Roedy Green said:
I had a bit of a fright the other day. I thought for a while I was
under a email denial of service attack. I wondered if I would ever be
able to post even a munged public email address ever again.
There was one scheme I remember being suggested many years back,
which I wish had been carried through. It did contain an interesting
programming problem which would be on-topic here.
Basically it was a distributed mouse-trap scheme, which looked a
little like Usenet news. If you don't know what a mouse trap is,
then it works like this: sys admins create bogus 'cheese' email
addresses, then leave them in places where they know spammers would
look, but humans are unlikely to mistake them. For example clearly
flagged in the sig of a newsgroup posting, or as "email:" links on
an obscure web page which only web bots would find interesting. The
only email which will arrive at these addresses is spam - because
only automated software would be dumb enough to collect and use them.
The mailboxes of these addresses are tied to a software which analyses
each spam mail as it arrives, creates a signature, then scans legit-
imate user mailboxes (and incoming mail) for mail which matches that
sig. The beauty of the scheme is the more successful the spammers are
at harvesting addresses, the more cheese they will get, and the more
networks will be 'alerted' to their spam.

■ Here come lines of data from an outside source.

-- ==== Sys2Proof/Tests/Slice0.lean ====
section
/-! SUPPORT. Tests with expected results from spec/ (the words and values of 95_test_vectors.md and 30_encoding.md), one
step each, and for every obligation with hypotheses a witness that meets them together. -/

namespace Sys2Proof.Tests

open Sys2Proof Sys2Proof.Machine

/-! ## Helpers -/

/-- A busy machine at the position `p`, with the card's answers scripted. -/
def at_ (p : Phase) (card : List Byte) : State :=
  { State.reset with phase := p, card := card, status := { State.reset.status with busy := true } }

/-- The same with a word in OP. -/
def busyWith (w : Word) (p : Phase) (card : List Byte) : State := { at_ p card with op := w }

/-- The answer is a next state with the property. -/
def gives (r : StepResult) (p : State → Bool) : Bool :=
  match r with
  | .next t => p t
  | .fault _ => false
  | .refused _ => false

/-- The answer is this refusal. -/
def refusedWith (r : StepResult) (why : Refusal) : Bool :=
  match r with
  | .next _ => false
  | .fault _ => false
  | .refused w => w == why

/-! ## WellFormed (30_encoding.md R50: LEN is 1..512, N is 1..1024) -/

theorem test_wf_recvShort_zero : (Instr.recvShort 0#10).wf = false := by decide
theorem test_wf_recvShort_513 : (Instr.recvShort 513#10).wf = false := by decide
theorem test_wf_recvShort_bounds : (Instr.recvShort 1#10).wf = true ∧ (Instr.recvShort 512#10).wf = true := by decide
theorem test_wf_idle_zero : (Instr.idle 0#11).wf = false := by decide
theorem test_wf_idle_1025 : (Instr.idle 1025#11).wf = false := by decide
theorem test_wf_idle_bounds : (Instr.idle 1#11).wf = true ∧ (Instr.idle 1024#11).wf = true := by decide

/-! ## Decoding: words written bit by bit from the formats of 30_encoding.md R49, or given by 95_test_vectors.md -/

theorem test_decode_crcClear : decode 0b00000000000000010000000000000001#32 = .ok (.crcClear true false) := by decide
theorem test_decode_crc7Feed : decode 0b00000000101010100000000000000010#32 = .ok (.crc7Feed 0xAA#8) := by decide
theorem test_decode_crc16Feed : decode 0b00000000001100010000000000000011#32 = .ok (.crc16Feed 0x31#8) := by decide
theorem test_decode_sendCmdNone : decode 0x00000004#32 = .ok (.sendCmdNone 0#6) := by decide
theorem test_decode_sendCmdR1 : decode 0b00000000000000000000010100010100#32 = .ok (.sendCmdR1 17#6) := by decide
theorem test_decode_sendCmdR1B : decode 0x00000A64#32 = .ok (.sendCmdR1B 38#6) := by decide
theorem test_decode_sendCmdR2 : decode 0x00000CD4#32 = .ok (.sendCmdR2 13#6) := by decide
theorem test_decode_sendCmdR3 : decode 0x000013A4#32 = .ok (.sendCmdR3 58#6) := by decide
theorem test_decode_sendCmdR7 : decode 0x00001484#32 = .ok (.sendCmdR7 8#6) := by decide
theorem test_decode_receive : decode 0x00000005#32 = .ok .receive := by decide
theorem test_decode_recvShort : decode 0b00000010000000000000000000000110#32 = .ok (.recvShort 512#10) := by decide
theorem test_decode_transmit : decode 0x00000007#32 = .ok .transmit := by decide
theorem test_decode_transmitM : decode 0x00010007#32 = .ok .transmitM := by decide
theorem test_decode_transmitMF : decode 0x00030007#32 = .ok .transmitMF := by decide
theorem test_decode_waitReady : decode 0x00000008#32 = .ok .waitReady := by decide
theorem test_decode_select : decode 0x00000009#32 = .ok .select := by decide
theorem test_decode_deselect : decode 0x0000000A#32 = .ok .deselect := by decide
theorem test_decode_resync : decode 0x0000000B#32 = .ok .resync := by decide
theorem test_decode_idle : decode 0b00000100000000000000000000001100#32 = .ok (.idle 1024#11) := by decide

/-- 95_test_vectors.md section 2.8: the words that select no row, with the reason of each. -/
theorem test_decode_illegal :
    decode 0x00000000#32 = .error .reservedOpcode ∧ decode 0x0000000D#32 = .error .reservedOpcode ∧
    decode 0x0000000F#32 = .error .reservedOpcode ∧ decode 0x00001804#32 = .error .reservedRkind ∧
    decode 0x00001C04#32 = .error .reservedRkind ∧ decode 0x00002004#32 = .error .reservedBit ∧
    decode 0x00040001#32 = .error .reservedBit ∧ decode 0x01000002#32 = .error .reservedBit ∧
    decode 0x00020007#32 = .error .finalWithoutMulti ∧ decode 0x00000015#32 = .error .reservedBit ∧
    decode 0x80000005#32 = .error .reservedBit ∧ decode 0x00000017#32 = .error .reservedBit := by decide

theorem test_decodeTableWord : decodeTableWord 32 0x000008C4 = some (.sendCmdR1B 12#6) := by decide

/-- The word placed after reset is decoded and started by the very next step (R24, R52). -/
theorem test_withFetchWord :
    gives (step (State.reset.withFetchWord 32 0x00000514)) (fun t => t.phase == .command .start && t.status.busy) = true := by
  decide

/-! ## CRC (95_test_vectors.md sections 2.1 and 2.2) -/

theorem test_crc7_cmd8 : crc7Of [0x48#8, 0x00#8, 0x00#8, 0x01#8, 0xAA#8] = 0x43#7 := by decide +kernel
theorem test_crc7_all_ones : crc7Of [0xFF#8, 0xFF#8, 0xFF#8, 0xFF#8, 0xFF#8] = 0x11#7 := by decide +kernel
theorem test_crc16_digits :
    crc16Of [0x31#8, 0x32#8, 0x33#8, 0x34#8, 0x35#8, 0x36#8, 0x37#8, 0x38#8, 0x39#8] = 0x31C3#16 := by decide +kernel
theorem test_t7_t16 : t7 0xFF#8 = 0x79#7 ∧ t16 0x80#8 = 0x9188#16 ∧ t16 0xFF#8 = 0x1EF0#16 := by decide +kernel

/-- V-CRC1: only CRC7 is cleared. -/
theorem test_crcClear_c7 :
    gives (exec (.crcClear true false) { at_ .update [] with crc7 := 0x4A#7, crc16 := 0x7FA1#16 })
      (fun t => t.crc7 == 0x00#7 && t.crc16 == 0x7FA1#16) = true := by decide
/-- V-CRC7. -/
theorem test_crc7Feed :
    gives (exec (.crc7Feed 0x00#8) { at_ .update [] with crc7 := 0x7F#7 }) (fun t => t.crc7 == 0x70#7) = true := by decide
/-- V-CRC10 and V-CRC12. -/
theorem test_crc16Feed :
    gives (exec (.crc16Feed 0x00#8) { at_ .update [] with crc7 := 0x4A#7, crc16 := 0xFFFF#16 })
      (fun t => t.crc16 == 0xE1F0#16 && t.crc7 == 0x4A#7) = true := by decide

/-! ## SEND_CMD (95_test_vectors.md section 2.3) -/

/-- Table 2.1, CMD0: the frame of SEND_CMD.NONE ends with 0x95 when CRC7 holds 0x4A. -/
theorem test_sendCmdNone_last_byte :
    gives (exec (.sendCmdNone 0#6) { at_ (.command (.frame 5)) [0xFF#8] with crc7 := 0x4A#7 })
      (fun t => t.wire == [.xchg false 0x95#8 0xFF#8] && t.phase == .finish .noError .ok) = true := by decide
/-- V-SC1j: R1 = 0x20 is ON_DRIVE/NACK, not retried. -/
theorem test_sendCmdR1_nack :
    gives (exec (.sendCmdR1 17#6) (at_ (.command (.poll 0)) [0x20#8]))
      (fun t => t.resp == 0x20#8 && t.phase == .finish .onDrive .nack) = true := by decide
/-- V-SC1i, first attempt: 0x4C & 0xBB = 0x08, class CRC, retried. -/
theorem test_sendCmdR1_cmd12_mask :
    gives (exec (.sendCmdR1 12#6) (at_ (.command (.poll 0)) [0x4C#8]))
      (fun t => t.resp == 0x08#8 && t.phase == .command (.resync .low) && t.status.attempts == 1#4) = true := by decide
/-- V-SC1Bc: with TOUT_BUSY = 0 a first busy byte other than 0xFF times out at once. -/
theorem test_sendCmdR1B_timeout :
    gives (exec (.sendCmdR1B 12#6) { at_ (.command (.busy .first .ok)) [0x00#8] with toutBusy := 0#32 })
      (fun t => t.phase == .finish .onDrive .timeout) = true := by decide
/-- V-SC2a: the tail byte 0x20. -/
theorem test_sendCmdR2_tail :
    gives (exec (.sendCmdR2 13#6) { at_ (.command (.tail 0 .ok)) [0x20#8] with respx := 0xFFFFFFFF#32 })
      (fun t => t.respx == 0x00000020#32 && t.phase == .finish .noError .ok) = true := by decide
/-- V-SC3a: the fourth tail byte of the OCR. -/
theorem test_sendCmdR3_tail :
    gives (exec (.sendCmdR3 58#6) { at_ (.command (.tail 3 .ok)) [0x00#8] with respx := 0x00C0FF80#32 })
      (fun t => t.respx == 0xC0FF8000#32 && t.phase == .finish .noError .ok) = true := by decide
/-- V-SC7b: the tail is read after an error R1 and the class is reported. -/
theorem test_sendCmdR7_tail :
    gives (exec (.sendCmdR7 8#6) { at_ (.command (.tail 3 .error)) [0xFF#8] with respx := 0x00FFFFFF#32 })
      (fun t => t.respx == 0xFFFFFFFF#32 && t.phase == .finish .onDrive .error) = true := by decide

/-! ## Data (95_test_vectors.md sections 2.4 to 2.6) -/

/-- V-RX5: the data-error token 0x08. -/
theorem test_receive_data_error :
    gives (exec .receive (at_ (.recv 0 (.token .first)) [0x08#8]))
      (fun t => t.dtoken == 0x08#8 && t.status.derr == 8#4 &&
        t.phase == .recvFailed ⟨.invalidSector, .error, false⟩) = true := by decide
/-- V-RX1: a data byte at the top of the address space goes to `(ADDR + j) mod 2^32` (R37). -/
theorem test_receive_store_wraps :
    gives (exec .receive { at_ (.recv 0 (.data 3)) [0xA5#8] with addr := 0xFFFFFFFE#32 })
      (fun t => t.mem == [(1, 0xA5#8)] && t.phase == .recv 0 (.data 4)) = true := by decide
/-- V-RS1: the low CRC byte of the packet 00 00 00 05. -/
theorem test_recvShort_good :
    gives (exec (.recvShort 4#10)
        { at_ (.recv 0 .crcLo) [0xA5#8] with crc16 := 0x50A5#16, crc16Rx := 0x5000#16, addr := 0x20000400#32 })
      (fun t => t.addr == 0x20000404#32 && t.xfer == 1#16 && t.phase == .finish .noError .ok) = true := by decide
/-- V-RS3: CRC16_RX 0x50A4 against 0x50A5. -/
theorem test_recvShort_bad :
    gives (exec (.recvShort 4#10)
        { at_ (.recv 0 .crcLo) [0xA4#8] with crc16 := 0x50A5#16, crc16Rx := 0x5000#16, addr := 0x20000400#32 })
      (fun t => t.addr == 0x20000400#32 && t.xfer == 0#16 && t.crc16Rx == 0x50A4#16 &&
        t.phase == .recvFailed ⟨.read, .crc, true⟩) = true := by decide
/-- V-TX1: the accepted single block. -/
theorem test_transmit_accepted :
    gives (exec .transmit { at_ (.send 0 .response) [0xE5#8] with count := 1#16, addr := 0x20000000#32 })
      (fun t => t.addr == 0x20000200#32 && t.xfer == 1#16 && t.dtoken == 0xE5#8 && t.phase == .needsCheck) = true := by
  decide
/-- V-TX7: COUNT = 2 is illegal in the decode step. -/
theorem test_transmit_count :
    gives (exec .transmit { at_ .decode [] with count := 2#16 })
      (fun t => t.status.err == .illegalOp && t.status.cls == .illegal && t.phase == .idle) = true := by decide
/-- V-TXM1: the start token of a stream is 0xFC. -/
theorem test_transmitM_token :
    gives (exec .transmitM (at_ (.send 0 .token) [0x00#8]))
      (fun t => t.wire == [.xchg false 0xFC#8 0x00#8]) = true := by decide
/-- V-TXM2: 0x0B mid-stream goes to the stop sequence and leaves ADDR. -/
theorem test_transmitM_rejected :
    gives (exec .transmitM { at_ (.send 1 .response) [0x0B#8] with count := 3#16, addr := 0x20000200#32, xfer := 1#16 })
      (fun t => t.addr == 0x20000200#32 && t.xfer == 1#16 && t.status.retryable && t.status.needsCheck &&
        t.phase == .stop (some ⟨.write, .crc, true⟩) (.ready .first)) = true := by decide
/-- V-TXMF1: the Stop Tran token. -/
theorem test_transmitMF_stop :
    gives (exec .transmitMF (at_ (.stop none .token) [0x00#8]))
      (fun t => t.wire == [.xchg false 0xFD#8 0x00#8] && t.phase == .stop none .stuff) = true := by decide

To round the idea off, the original suggestion proposed a kind of
Usenet like scheme, were sig's which arrive at one mouse trap are
automatically forwarded on to other ISPs and networks - in the same
way that newsgroup messages posted at one news service are then dist-
ributed around the net. This creates a global network of mouse traps
- once a spam arrives at one cheese address, a process of identification
and notification begins.
The programming problem is this: how to create a sig which is short
enough to be practical in such a system, while flexible enough to adapt
to random changes introduced into each message by spammers. For
example, MD5 and SHA-1 are useless - they will only work if the spam
bodies are identical. There needs to be a way of creating an 'imprint'
of a message which works even when the data isn't absolutely identical.

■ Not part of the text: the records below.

-- ==== Sys2Proof/Tests/Slice0.lean ====
section
/-! SUPPORT. The model's own tests. Expected results are from spec/95_test_vectors.md (V numbers) and the rules named.
The bindings are section 0 of that file: codes 0x10, 0x11, 0x12, BUF_CAP 4, BUF_INIT 0xEE, a handler that doubles. -/

namespace Sys2Proof.Machine

/-- The bindings of 95_test_vectors.md section 0. -/
def sample : Params :=
  { bufCap := 4, inCap := 1, outCap := 1, handler := [([0x05], some [0x0A]), ([0x07], some [0x0E])],
    svcEcho := 0x10, svcDescribe := 0x11, svcChangeAddr := 0x12, caReply := .capacities }

/-- A device with these bindings, at address `a`. -/
def dev (a : Byte) : State := { State.resetWith sample a with bufInit := [0xEE, 0xEE, 0xEE, 0xEE] }

/-- The same with other capacities (V91, V92: 3 and 2). -/
def dev32 : State := { dev 0x40 with params := { sample with inCap := 3, outCap := 2, handler := [] } }

/-- Whether an outcome is a next state with a property. -/
def leaves (o : Result) (p : State → Bool) : Bool :=
  match o with
  | .next s => p s
  | _ => false

/-- The fault of an outcome, if there is one. -/
def faultOf (o : Result) : Option Fault :=
  match o with
  | .fault e => some e
  | _ => none

/-- Whether a word decodes at a site to an instruction. -/
def reads (site : Site) (w : EvWord) (i : Instr) : Bool :=
  match decode site w with
  | .ok j => i == j
  | .error _ => false

/-- A reading context in a receive state. -/
def rxIn (st : RxState) (esc grp : Bool) : Site :=
  .ev { resetCtx with rxState := st, rxEsc := esc, isGrp := grp }

/-- A reading context in a transmit state. -/
def txIn (st : TxState) (more : Bool) : Site := .ev { resetCtx with txState := st, txMore := more }

/-! ### Well-formedness: each check refuses an ill-formed term -/

theorem test_wf_reply_needs_bit7 : Instr.wf (.rxAddrReply 0x7F) = false := by decide
theorem test_wf_unicast_refuses_bit7 : Instr.wf (.rxAddrUni 0x80) = false := by decide
theorem test_wf_group_refuses_bit7 : Instr.wf (.rxAddrGrp 0x80) = false := by decide
theorem test_admits_refuses_bare_marker_value_as_data : (rxIn .waitLength false false).admits (.rxLen 3) = false :=
  by decide
theorem test_params_refuse_small_buffer : ({ sample with bufCap := 3 } : Params).wf = false := by decide
theorem test_params_refuse_large_buffer : ({ sample with bufCap := 256 } : Params).wf = false := by decide
theorem test_params_refuse_equal_codes : ({ sample with svcDescribe := 0x10 } : Params).wf = false := by decide
theorem test_params_refuse_blocking_handler : ({ sample with handler := [([0x05], none)] } : Params).wf = false :=
  by decide
theorem test_params_accept_sample : sample.wf = true := by decide
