/-- R167, R168, R169. -/
def Obligations.ClkQueriesAnswerThePredicates : Prop :=
  EncodedAs 0x27 0x00FFFFFF (fun _ _ => .clkRising) ∧ EncodedAs 0x28 0x00FFFFFF (fun _ _ => .clkFallen) ∧
  EncodedAs 0x29 0x00FFFFFF (fun _ _ => .clkLocked) ∧
  ∀ s : State,
    Answers .clkRising s (if s.clk.phase.toNat < s.clk.phaseIncrement.toNat then 1 else 0) ∧
    Answers .clkFallen s (if s.clk.fallingEdge.toNat ≤ s.clk.phase.toNat / 2 ^ 24 then 1 else 0) ∧
    Answers .clkLocked s (if s.clk.locked then 1 else 0)

/-- R170: after `k + 1` tick sequences the phase is the sum reduced modulo the wrap point, and the last CLK_RISING
answers 1 exactly when the last tick reached the wrap point. For a positive amount R170's law needs more than the rule
says, that no sum passes 2^32 (assumption 13). -/
def Obligations.TickSequencesWrapAtTheWrapPoint : Prop :=
  ∀ (amount : Byte) (s : State) (k : Nat), TickLawApplies amount s →
    let p := s.clk.phase.toNat
    let inc := s.clk.phaseIncrement.toNat
    let top := wrapPoint amount
    after (tickSequences amount (k + 1)) s = { s with
      resp := if top ≤ (p + k * inc) % top + inc then 1 else 0
      clk := { s.clk with
        phase := BitVec.ofNat 32 ((p + (k + 1) * inc) % top)
        fallingEdge := BitVec.ofNat 8 ((128 + amount.toInt).toNat / 2) } }

/-- R170: from phase 0 the first rising edge is at sequence `ceil(W / inc)`, and two consecutive rising edges are
`floor(W / inc)` or `ceil(W / inc)` sequences apart; under the same conditions as the statement before. -/
def Obligations.RisingEdgesAreEvenlySpaced : Prop :=
  ∀ (amount : Byte) (s : State), TickLawApplies amount s →
    let inc := s.clk.phaseIncrement.toNat
    let top := wrapPoint amount
    (s.clk.phase = 0 → RisesAt amount s ((top + inc - 1) / inc - 1) ∧
      ∀ k < (top + inc - 1) / inc - 1, ¬ RisesAt amount s k) ∧
    ∀ j k : Nat, j < k → RisesAt amount s j → RisesAt amount s k →
      (∀ m, j < m → m < k → ¬ RisesAt amount s m) → k - j = top / inc ∨ k - j = (top + inc - 1) / inc

/-! ## PG -/

/-- R190. -/
def Obligations.PgInitLoadsSettings : Prop :=
  EncodedAs 0x30 0x00FFFFFF (fun _ _ => .pgInit) ∧
  let P := Config.params
  ∀ s : State, exec .pgInit s = .next { s with pg :=
    { opt := ⟨P.pgSettingsReset 0, P.pgSettingsReset 1, P.pgSettingsReset 2⟩
      density := ⟨P.pgSettingsReset 3, P.pgSettingsReset 4, P.pgSettingsReset 5⟩
      options := unpack (P.pgSettingsReset 6)
      pulse := 0, step := 0, euclideanStep := ⟨0, 0, 0⟩, partPerturbation := ⟨0, 0, 0⟩, state := 0 } }

/-- R191. -/
def Obligations.PgResetZeroesThePosition : Prop :=
  EncodedAs 0x31 0x00FFFFFF (fun _ _ => .pgReset) ∧
  ∀ s : State, exec .pgReset s =
    .next { s with pg := { s.pg with step := 0, pulse := 0, euclideanStep := ⟨0, 0, 0⟩ } }

/-- R192: the pulse sum at full width, the steps it makes, the Euclidean steps moved on leaving each even step, from
what the evaluation left; and the frame. What the evaluation writes is in the statements below. -/
def Obligations.PgTickCountsPulsesAndSteps : Prop :=
  EncodedAs 0x32 0x0000FFFF (fun b _ => .pgTick b) ∧
  ∀ (n : Byte) (s : State),
    let total := s.pg.pulse.toNat + n.toNat
    ∃ t, exec (.pgTick n) s = .next t ∧
      t = { s with rnd := t.rnd, pg := { s.pg with
        state := t.pg.state, partPerturbation := t.pg.partPerturbation, euclideanStep := t.pg.euclideanStep
        pulse := BitVec.ofNat 8 (total % 3), step := BitVec.ofNat 5 (s.pg.step.toNat + total / 3) } } ∧
      ∀ i : Fin 3, cell t.pg.euclideanStep i =
        ((if EuclidRuns s.pg then euclidPos s.pg i else cell s.pg.euclideanStep i) +
          evenSteps s.pg.step.toNat (total / 3)) % 256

(Kind of like a fuzzy logic hashing algorithm!!
I'm not sure if that problem is even solvable - although one idea I
had was to focus on the constant aspects of a spam mail. No matter
what garbage they fill the body of the message with, ultimately all
spam (well, almost all!) has to have some kind of contact address -
so you can buy the crap they are selling. Some things like snail
mail addresses and phone numbers are quite inflexible - they can't
be easily randomised. Stuff like email addresses and web addresses
are more flexible - but only to a point. One can easily randomise
the filename part of a URL, but randomising the domain has less
possibilities - (because the spammer has to 'own' all the variations
used, and therefore in any practical sense they are unlikely to be
able to employ more than a few dozen different variations.)
There is an obvious problem with this... suppose our spammer uses
(e-mail address removed) as their contact address - our software
locates this and realise that the account name part of the address
can be easily manipulated, but the domain cannot... so it then
sends out a message warning all other anti-spam server to be on
the look out for mail containing "yahoo.com"...! Whoooops!
Ah well, it would have been a nice idea if it had worked!
-FISH- ><>